▶ [Aim of the task] Tally up the lines below with "having" in them. Answer with the number only.

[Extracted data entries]
+++++

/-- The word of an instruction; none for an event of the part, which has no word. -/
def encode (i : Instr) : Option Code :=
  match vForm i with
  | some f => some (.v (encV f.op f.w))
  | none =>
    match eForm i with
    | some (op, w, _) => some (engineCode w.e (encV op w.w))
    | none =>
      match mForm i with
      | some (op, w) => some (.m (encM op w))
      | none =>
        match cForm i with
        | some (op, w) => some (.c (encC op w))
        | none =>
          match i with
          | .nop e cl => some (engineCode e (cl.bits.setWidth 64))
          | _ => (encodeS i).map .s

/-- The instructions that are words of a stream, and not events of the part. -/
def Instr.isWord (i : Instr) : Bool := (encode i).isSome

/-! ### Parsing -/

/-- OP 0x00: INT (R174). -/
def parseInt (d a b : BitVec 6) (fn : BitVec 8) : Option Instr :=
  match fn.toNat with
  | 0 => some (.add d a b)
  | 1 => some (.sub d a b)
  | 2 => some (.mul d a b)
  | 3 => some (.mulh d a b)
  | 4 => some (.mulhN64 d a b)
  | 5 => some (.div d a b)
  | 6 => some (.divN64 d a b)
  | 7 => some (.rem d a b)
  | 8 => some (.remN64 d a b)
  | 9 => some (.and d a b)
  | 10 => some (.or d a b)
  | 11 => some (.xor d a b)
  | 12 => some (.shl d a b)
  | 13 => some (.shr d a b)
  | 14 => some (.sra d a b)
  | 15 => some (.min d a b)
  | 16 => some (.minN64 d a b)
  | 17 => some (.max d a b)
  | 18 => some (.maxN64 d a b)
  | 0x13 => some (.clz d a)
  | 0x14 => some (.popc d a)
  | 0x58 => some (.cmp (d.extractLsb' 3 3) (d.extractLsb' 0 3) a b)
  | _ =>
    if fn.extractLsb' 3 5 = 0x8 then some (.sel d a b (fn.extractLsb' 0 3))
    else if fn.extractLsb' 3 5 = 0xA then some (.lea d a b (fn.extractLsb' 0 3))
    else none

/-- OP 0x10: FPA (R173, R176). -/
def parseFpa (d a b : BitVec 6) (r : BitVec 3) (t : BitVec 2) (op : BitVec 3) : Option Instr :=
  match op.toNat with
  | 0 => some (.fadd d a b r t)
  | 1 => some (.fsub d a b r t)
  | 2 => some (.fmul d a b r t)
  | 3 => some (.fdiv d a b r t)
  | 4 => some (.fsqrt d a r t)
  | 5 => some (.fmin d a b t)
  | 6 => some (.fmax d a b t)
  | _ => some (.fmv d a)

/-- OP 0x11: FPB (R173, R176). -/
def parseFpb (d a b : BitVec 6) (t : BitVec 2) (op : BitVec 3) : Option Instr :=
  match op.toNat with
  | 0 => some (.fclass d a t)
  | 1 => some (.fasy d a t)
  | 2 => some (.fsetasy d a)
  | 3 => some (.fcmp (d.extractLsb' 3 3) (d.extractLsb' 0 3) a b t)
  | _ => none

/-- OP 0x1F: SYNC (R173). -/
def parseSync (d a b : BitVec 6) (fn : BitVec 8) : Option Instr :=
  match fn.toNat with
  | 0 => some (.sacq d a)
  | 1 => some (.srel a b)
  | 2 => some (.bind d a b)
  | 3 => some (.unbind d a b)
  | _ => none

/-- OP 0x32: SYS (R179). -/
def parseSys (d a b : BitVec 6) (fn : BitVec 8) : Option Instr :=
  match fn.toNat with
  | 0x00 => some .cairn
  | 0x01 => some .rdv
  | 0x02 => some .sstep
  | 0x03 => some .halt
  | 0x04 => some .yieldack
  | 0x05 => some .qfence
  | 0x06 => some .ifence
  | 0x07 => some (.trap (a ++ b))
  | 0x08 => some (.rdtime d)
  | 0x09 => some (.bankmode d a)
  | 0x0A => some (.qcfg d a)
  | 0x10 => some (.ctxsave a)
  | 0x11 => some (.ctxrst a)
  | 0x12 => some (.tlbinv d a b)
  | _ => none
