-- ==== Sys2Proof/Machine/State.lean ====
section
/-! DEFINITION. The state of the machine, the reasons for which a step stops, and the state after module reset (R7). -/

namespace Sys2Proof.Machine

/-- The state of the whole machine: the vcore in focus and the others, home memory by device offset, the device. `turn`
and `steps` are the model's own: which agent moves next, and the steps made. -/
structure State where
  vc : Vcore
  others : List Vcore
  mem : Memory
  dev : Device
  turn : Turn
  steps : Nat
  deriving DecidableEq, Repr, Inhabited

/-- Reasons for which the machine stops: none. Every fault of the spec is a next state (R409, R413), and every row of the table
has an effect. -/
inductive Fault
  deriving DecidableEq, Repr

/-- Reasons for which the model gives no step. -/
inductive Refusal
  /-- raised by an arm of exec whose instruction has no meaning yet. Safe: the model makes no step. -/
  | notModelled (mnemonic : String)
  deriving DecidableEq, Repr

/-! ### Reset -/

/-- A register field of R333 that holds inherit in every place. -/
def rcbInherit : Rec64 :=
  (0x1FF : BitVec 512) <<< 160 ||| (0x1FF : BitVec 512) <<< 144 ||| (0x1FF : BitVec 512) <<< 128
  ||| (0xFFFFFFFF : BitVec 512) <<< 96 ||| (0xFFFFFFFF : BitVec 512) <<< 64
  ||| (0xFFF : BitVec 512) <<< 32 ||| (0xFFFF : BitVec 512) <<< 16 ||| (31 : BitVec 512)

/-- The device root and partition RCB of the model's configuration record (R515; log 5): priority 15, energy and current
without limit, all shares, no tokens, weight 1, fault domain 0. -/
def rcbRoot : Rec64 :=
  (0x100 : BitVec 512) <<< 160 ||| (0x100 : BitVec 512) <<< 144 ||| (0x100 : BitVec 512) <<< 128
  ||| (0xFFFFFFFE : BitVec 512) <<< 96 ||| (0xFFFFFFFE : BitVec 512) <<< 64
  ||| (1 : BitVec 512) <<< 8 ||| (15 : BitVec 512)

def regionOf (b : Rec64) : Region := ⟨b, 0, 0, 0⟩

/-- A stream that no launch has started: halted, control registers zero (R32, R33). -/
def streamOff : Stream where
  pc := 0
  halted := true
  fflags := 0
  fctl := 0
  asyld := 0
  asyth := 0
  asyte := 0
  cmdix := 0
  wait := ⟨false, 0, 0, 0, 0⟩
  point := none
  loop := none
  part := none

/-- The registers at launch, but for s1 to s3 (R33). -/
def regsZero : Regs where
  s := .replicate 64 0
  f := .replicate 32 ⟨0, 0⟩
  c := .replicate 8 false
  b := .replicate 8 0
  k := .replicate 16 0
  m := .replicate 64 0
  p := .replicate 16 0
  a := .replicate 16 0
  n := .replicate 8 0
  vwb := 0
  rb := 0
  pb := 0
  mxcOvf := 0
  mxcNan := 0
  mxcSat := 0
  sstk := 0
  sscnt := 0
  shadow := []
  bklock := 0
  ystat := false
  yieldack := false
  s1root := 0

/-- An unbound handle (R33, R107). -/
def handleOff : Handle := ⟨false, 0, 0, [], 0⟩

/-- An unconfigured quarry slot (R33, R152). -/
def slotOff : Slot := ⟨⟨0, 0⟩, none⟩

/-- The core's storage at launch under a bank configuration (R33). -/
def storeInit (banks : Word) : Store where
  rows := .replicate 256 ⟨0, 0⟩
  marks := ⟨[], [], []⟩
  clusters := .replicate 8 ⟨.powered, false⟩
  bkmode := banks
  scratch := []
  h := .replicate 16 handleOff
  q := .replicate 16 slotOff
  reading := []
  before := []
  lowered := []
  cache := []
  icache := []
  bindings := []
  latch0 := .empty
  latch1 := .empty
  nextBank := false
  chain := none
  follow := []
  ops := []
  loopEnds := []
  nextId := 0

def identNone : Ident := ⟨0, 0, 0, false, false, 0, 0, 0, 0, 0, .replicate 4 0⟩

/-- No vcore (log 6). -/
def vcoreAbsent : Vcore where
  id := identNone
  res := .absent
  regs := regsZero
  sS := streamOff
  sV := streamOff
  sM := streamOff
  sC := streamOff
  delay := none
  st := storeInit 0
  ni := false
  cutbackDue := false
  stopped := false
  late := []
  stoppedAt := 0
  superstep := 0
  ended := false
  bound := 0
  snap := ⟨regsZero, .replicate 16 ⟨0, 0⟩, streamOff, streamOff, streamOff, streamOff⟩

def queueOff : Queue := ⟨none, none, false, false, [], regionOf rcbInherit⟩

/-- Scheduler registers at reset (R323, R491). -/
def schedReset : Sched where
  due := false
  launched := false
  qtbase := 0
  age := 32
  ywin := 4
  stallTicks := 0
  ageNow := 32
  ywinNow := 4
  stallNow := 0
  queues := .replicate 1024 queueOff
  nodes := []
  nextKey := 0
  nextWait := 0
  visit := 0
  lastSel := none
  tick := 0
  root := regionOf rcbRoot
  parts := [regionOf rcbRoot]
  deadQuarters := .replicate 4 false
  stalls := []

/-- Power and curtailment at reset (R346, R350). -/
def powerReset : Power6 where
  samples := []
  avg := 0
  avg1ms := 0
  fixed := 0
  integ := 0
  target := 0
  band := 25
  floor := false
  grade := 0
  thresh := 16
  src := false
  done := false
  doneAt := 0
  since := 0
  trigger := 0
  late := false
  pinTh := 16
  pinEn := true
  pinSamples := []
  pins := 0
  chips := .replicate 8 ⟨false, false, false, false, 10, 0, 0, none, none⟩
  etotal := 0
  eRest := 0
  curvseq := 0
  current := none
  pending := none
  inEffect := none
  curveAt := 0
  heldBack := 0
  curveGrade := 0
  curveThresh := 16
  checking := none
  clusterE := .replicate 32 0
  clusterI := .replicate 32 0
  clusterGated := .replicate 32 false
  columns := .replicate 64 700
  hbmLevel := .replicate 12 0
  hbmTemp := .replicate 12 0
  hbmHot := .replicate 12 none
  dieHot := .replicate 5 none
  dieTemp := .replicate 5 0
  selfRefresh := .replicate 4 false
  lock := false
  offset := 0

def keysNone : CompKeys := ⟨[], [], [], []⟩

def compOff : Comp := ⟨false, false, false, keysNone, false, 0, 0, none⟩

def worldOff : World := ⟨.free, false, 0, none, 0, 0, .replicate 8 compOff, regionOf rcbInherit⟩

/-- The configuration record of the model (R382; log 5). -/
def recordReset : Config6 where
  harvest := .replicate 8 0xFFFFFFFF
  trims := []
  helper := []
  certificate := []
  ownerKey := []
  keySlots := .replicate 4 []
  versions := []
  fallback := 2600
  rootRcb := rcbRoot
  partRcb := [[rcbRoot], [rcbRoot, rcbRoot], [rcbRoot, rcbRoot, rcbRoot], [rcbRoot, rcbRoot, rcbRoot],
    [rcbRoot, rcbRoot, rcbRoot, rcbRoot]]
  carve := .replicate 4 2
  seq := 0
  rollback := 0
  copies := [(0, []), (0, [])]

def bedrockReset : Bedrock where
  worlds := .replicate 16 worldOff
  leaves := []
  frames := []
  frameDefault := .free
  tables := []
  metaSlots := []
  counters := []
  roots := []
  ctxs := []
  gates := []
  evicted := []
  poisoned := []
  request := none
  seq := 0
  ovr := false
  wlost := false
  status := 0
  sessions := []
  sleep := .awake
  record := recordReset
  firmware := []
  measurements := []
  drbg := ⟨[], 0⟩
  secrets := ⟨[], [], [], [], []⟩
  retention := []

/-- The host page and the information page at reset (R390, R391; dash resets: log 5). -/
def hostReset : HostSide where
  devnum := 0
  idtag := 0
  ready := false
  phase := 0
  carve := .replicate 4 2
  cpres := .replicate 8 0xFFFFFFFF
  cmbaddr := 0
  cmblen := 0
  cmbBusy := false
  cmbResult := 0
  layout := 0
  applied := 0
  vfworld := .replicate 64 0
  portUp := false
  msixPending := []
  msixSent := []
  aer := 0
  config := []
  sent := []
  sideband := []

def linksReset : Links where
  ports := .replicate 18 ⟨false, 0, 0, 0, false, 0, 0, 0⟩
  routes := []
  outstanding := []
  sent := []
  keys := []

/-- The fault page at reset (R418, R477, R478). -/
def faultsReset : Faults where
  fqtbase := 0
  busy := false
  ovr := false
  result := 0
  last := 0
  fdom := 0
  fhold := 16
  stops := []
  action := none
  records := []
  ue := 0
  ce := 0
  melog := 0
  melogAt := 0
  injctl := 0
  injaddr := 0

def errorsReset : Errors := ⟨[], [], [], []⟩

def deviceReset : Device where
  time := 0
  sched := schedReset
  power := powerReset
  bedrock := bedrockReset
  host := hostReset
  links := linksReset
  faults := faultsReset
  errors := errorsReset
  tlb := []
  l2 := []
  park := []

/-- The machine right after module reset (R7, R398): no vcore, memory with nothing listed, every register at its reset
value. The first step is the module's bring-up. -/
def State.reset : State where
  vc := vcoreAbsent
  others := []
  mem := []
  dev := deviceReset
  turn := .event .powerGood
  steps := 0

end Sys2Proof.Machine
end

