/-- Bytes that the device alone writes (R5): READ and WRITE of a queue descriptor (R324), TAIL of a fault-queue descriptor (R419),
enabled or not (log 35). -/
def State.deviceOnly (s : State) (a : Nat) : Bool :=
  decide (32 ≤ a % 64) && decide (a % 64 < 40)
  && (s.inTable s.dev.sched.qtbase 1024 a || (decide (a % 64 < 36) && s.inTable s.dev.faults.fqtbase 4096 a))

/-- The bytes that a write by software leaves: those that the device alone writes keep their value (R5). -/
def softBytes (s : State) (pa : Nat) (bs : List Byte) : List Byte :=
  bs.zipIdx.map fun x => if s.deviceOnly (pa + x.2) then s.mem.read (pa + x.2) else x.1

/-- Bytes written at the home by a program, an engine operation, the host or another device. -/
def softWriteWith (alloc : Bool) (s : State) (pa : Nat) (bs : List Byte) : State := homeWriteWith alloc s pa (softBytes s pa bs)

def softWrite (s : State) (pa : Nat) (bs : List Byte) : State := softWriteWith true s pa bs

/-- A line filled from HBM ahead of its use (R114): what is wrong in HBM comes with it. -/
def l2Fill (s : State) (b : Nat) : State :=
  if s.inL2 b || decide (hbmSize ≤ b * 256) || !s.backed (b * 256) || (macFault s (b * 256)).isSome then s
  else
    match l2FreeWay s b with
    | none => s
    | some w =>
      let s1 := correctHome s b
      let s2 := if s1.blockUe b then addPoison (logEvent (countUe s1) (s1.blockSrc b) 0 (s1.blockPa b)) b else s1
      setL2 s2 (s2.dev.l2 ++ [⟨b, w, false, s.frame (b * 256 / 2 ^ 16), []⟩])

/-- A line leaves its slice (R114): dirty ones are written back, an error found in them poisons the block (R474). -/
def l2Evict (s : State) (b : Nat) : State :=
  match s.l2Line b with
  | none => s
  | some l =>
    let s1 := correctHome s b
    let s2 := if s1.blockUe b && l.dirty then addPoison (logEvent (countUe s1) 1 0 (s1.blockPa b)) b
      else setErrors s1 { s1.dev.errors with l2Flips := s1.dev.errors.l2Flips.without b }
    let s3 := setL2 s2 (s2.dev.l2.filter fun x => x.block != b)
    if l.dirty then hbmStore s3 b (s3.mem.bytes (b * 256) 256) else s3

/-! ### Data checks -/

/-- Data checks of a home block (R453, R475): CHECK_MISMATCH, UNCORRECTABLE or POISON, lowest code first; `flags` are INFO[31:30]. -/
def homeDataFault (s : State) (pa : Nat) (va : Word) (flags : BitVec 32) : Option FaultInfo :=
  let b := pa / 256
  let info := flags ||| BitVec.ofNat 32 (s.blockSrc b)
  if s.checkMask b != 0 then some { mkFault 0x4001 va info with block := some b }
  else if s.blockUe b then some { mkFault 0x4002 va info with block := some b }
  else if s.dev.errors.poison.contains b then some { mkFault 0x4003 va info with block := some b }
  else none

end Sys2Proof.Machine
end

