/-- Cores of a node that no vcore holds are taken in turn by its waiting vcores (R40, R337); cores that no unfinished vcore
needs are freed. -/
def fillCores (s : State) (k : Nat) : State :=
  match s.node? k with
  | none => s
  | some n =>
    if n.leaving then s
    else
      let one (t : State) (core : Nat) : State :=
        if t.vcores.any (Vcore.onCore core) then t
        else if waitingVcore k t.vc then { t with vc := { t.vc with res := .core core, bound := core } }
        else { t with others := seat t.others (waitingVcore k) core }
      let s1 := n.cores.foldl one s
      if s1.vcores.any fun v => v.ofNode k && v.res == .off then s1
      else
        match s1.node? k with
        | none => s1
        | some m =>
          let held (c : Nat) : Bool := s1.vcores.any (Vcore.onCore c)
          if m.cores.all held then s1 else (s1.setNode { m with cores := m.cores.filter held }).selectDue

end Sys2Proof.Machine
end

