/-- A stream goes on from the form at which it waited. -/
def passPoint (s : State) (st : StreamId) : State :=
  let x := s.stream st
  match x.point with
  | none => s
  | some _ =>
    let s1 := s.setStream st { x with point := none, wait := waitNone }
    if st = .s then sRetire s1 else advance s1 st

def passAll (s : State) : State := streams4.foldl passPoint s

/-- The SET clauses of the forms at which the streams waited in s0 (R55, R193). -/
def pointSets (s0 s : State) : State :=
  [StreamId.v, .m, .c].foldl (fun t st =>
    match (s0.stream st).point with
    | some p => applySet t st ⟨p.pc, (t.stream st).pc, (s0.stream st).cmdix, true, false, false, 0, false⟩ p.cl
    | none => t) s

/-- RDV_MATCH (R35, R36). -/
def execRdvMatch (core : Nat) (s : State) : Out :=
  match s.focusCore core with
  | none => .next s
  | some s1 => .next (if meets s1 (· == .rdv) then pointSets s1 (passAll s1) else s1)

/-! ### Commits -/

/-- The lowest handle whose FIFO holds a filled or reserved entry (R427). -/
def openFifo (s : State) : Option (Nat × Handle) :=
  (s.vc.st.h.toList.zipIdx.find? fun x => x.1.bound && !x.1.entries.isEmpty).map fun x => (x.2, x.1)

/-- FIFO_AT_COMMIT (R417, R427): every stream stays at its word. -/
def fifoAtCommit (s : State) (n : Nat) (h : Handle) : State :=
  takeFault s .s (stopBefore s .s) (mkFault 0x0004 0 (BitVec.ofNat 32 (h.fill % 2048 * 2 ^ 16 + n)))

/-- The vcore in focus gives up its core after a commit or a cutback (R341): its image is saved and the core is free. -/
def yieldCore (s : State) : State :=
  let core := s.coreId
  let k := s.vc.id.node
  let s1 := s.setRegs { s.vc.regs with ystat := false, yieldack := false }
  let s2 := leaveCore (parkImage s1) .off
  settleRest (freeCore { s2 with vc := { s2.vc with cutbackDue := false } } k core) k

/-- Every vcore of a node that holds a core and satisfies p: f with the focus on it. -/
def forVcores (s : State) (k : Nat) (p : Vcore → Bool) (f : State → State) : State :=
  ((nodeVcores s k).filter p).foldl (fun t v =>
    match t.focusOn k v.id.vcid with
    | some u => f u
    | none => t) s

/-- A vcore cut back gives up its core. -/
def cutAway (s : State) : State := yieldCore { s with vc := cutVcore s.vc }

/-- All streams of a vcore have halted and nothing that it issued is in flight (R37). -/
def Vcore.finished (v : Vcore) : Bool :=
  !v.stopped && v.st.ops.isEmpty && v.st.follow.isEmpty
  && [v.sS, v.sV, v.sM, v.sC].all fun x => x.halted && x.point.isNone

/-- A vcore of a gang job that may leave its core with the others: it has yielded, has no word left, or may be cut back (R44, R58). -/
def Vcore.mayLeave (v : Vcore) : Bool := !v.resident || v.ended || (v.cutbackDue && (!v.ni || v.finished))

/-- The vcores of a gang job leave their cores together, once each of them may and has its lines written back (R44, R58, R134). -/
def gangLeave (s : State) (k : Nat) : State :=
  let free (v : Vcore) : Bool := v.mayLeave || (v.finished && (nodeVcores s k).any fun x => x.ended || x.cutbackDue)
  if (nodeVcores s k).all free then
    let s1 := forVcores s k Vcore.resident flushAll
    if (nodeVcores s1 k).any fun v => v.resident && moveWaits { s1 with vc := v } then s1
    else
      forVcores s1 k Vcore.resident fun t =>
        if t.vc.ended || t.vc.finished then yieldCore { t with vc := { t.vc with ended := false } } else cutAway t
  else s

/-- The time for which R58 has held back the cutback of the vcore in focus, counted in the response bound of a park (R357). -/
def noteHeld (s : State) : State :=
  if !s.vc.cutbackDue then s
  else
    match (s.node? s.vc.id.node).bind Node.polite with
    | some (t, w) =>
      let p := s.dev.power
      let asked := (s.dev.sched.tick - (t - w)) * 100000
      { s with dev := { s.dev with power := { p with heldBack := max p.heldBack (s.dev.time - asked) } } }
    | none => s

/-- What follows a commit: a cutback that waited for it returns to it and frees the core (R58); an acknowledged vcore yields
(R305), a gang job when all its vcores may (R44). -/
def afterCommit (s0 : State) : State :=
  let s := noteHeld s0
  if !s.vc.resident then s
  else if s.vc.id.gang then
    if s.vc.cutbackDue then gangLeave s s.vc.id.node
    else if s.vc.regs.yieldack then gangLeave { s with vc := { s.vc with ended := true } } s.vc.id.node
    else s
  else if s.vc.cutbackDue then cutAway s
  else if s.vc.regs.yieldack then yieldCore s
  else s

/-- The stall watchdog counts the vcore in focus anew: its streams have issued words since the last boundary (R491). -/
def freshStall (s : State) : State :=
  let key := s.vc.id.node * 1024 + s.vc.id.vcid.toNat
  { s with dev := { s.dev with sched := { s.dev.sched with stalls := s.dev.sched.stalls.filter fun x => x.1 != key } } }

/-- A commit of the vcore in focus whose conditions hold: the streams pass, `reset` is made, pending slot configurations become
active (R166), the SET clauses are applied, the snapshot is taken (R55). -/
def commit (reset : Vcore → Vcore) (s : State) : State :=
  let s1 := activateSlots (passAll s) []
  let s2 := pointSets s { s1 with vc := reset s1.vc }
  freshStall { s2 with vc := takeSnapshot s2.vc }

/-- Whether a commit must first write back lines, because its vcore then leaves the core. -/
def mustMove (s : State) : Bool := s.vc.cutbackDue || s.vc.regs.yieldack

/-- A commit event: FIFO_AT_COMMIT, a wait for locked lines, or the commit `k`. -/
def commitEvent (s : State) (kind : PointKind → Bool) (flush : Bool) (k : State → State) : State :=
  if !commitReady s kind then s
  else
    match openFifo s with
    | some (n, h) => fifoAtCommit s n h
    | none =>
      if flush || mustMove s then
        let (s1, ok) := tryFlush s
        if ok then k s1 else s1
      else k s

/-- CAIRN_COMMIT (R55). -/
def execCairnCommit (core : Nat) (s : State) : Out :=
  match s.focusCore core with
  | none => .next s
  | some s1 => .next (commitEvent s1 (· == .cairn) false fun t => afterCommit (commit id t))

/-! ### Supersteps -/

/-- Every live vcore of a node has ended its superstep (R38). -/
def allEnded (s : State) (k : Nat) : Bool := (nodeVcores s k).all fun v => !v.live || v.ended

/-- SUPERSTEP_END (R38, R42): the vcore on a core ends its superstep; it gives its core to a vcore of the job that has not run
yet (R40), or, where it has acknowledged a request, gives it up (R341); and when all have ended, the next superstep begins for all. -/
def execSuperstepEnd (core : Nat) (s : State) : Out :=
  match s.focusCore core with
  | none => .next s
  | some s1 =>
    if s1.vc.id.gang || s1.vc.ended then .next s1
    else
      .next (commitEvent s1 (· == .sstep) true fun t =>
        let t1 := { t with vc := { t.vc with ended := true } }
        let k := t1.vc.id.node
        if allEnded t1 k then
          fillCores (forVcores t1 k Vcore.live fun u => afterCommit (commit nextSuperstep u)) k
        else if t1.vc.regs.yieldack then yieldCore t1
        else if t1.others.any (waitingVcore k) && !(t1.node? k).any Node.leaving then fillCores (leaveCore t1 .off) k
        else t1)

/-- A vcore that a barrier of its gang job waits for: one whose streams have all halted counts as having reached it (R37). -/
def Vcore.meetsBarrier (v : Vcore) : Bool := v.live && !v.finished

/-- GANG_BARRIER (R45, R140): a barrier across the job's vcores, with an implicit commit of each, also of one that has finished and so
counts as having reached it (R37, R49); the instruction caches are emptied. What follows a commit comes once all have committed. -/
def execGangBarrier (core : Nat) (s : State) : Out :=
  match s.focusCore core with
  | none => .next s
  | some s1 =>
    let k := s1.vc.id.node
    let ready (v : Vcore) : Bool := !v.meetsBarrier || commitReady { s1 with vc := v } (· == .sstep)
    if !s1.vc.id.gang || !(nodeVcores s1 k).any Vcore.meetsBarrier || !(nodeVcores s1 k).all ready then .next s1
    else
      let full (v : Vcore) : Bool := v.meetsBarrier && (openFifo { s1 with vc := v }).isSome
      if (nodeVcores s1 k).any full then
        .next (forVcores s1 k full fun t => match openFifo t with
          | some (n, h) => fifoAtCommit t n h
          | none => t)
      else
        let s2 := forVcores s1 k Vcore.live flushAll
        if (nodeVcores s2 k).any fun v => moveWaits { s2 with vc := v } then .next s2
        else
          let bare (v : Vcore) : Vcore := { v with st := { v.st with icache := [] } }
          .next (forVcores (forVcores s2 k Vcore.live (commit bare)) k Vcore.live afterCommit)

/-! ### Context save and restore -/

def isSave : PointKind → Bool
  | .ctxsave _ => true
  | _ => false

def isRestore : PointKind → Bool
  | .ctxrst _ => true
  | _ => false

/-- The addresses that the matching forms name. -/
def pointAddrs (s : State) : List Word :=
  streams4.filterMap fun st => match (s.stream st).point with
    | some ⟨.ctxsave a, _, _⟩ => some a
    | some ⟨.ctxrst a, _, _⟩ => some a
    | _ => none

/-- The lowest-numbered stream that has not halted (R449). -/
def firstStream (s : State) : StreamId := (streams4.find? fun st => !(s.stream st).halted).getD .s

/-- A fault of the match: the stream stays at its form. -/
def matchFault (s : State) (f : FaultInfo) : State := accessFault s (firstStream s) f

+++++

▶ [The answer] 2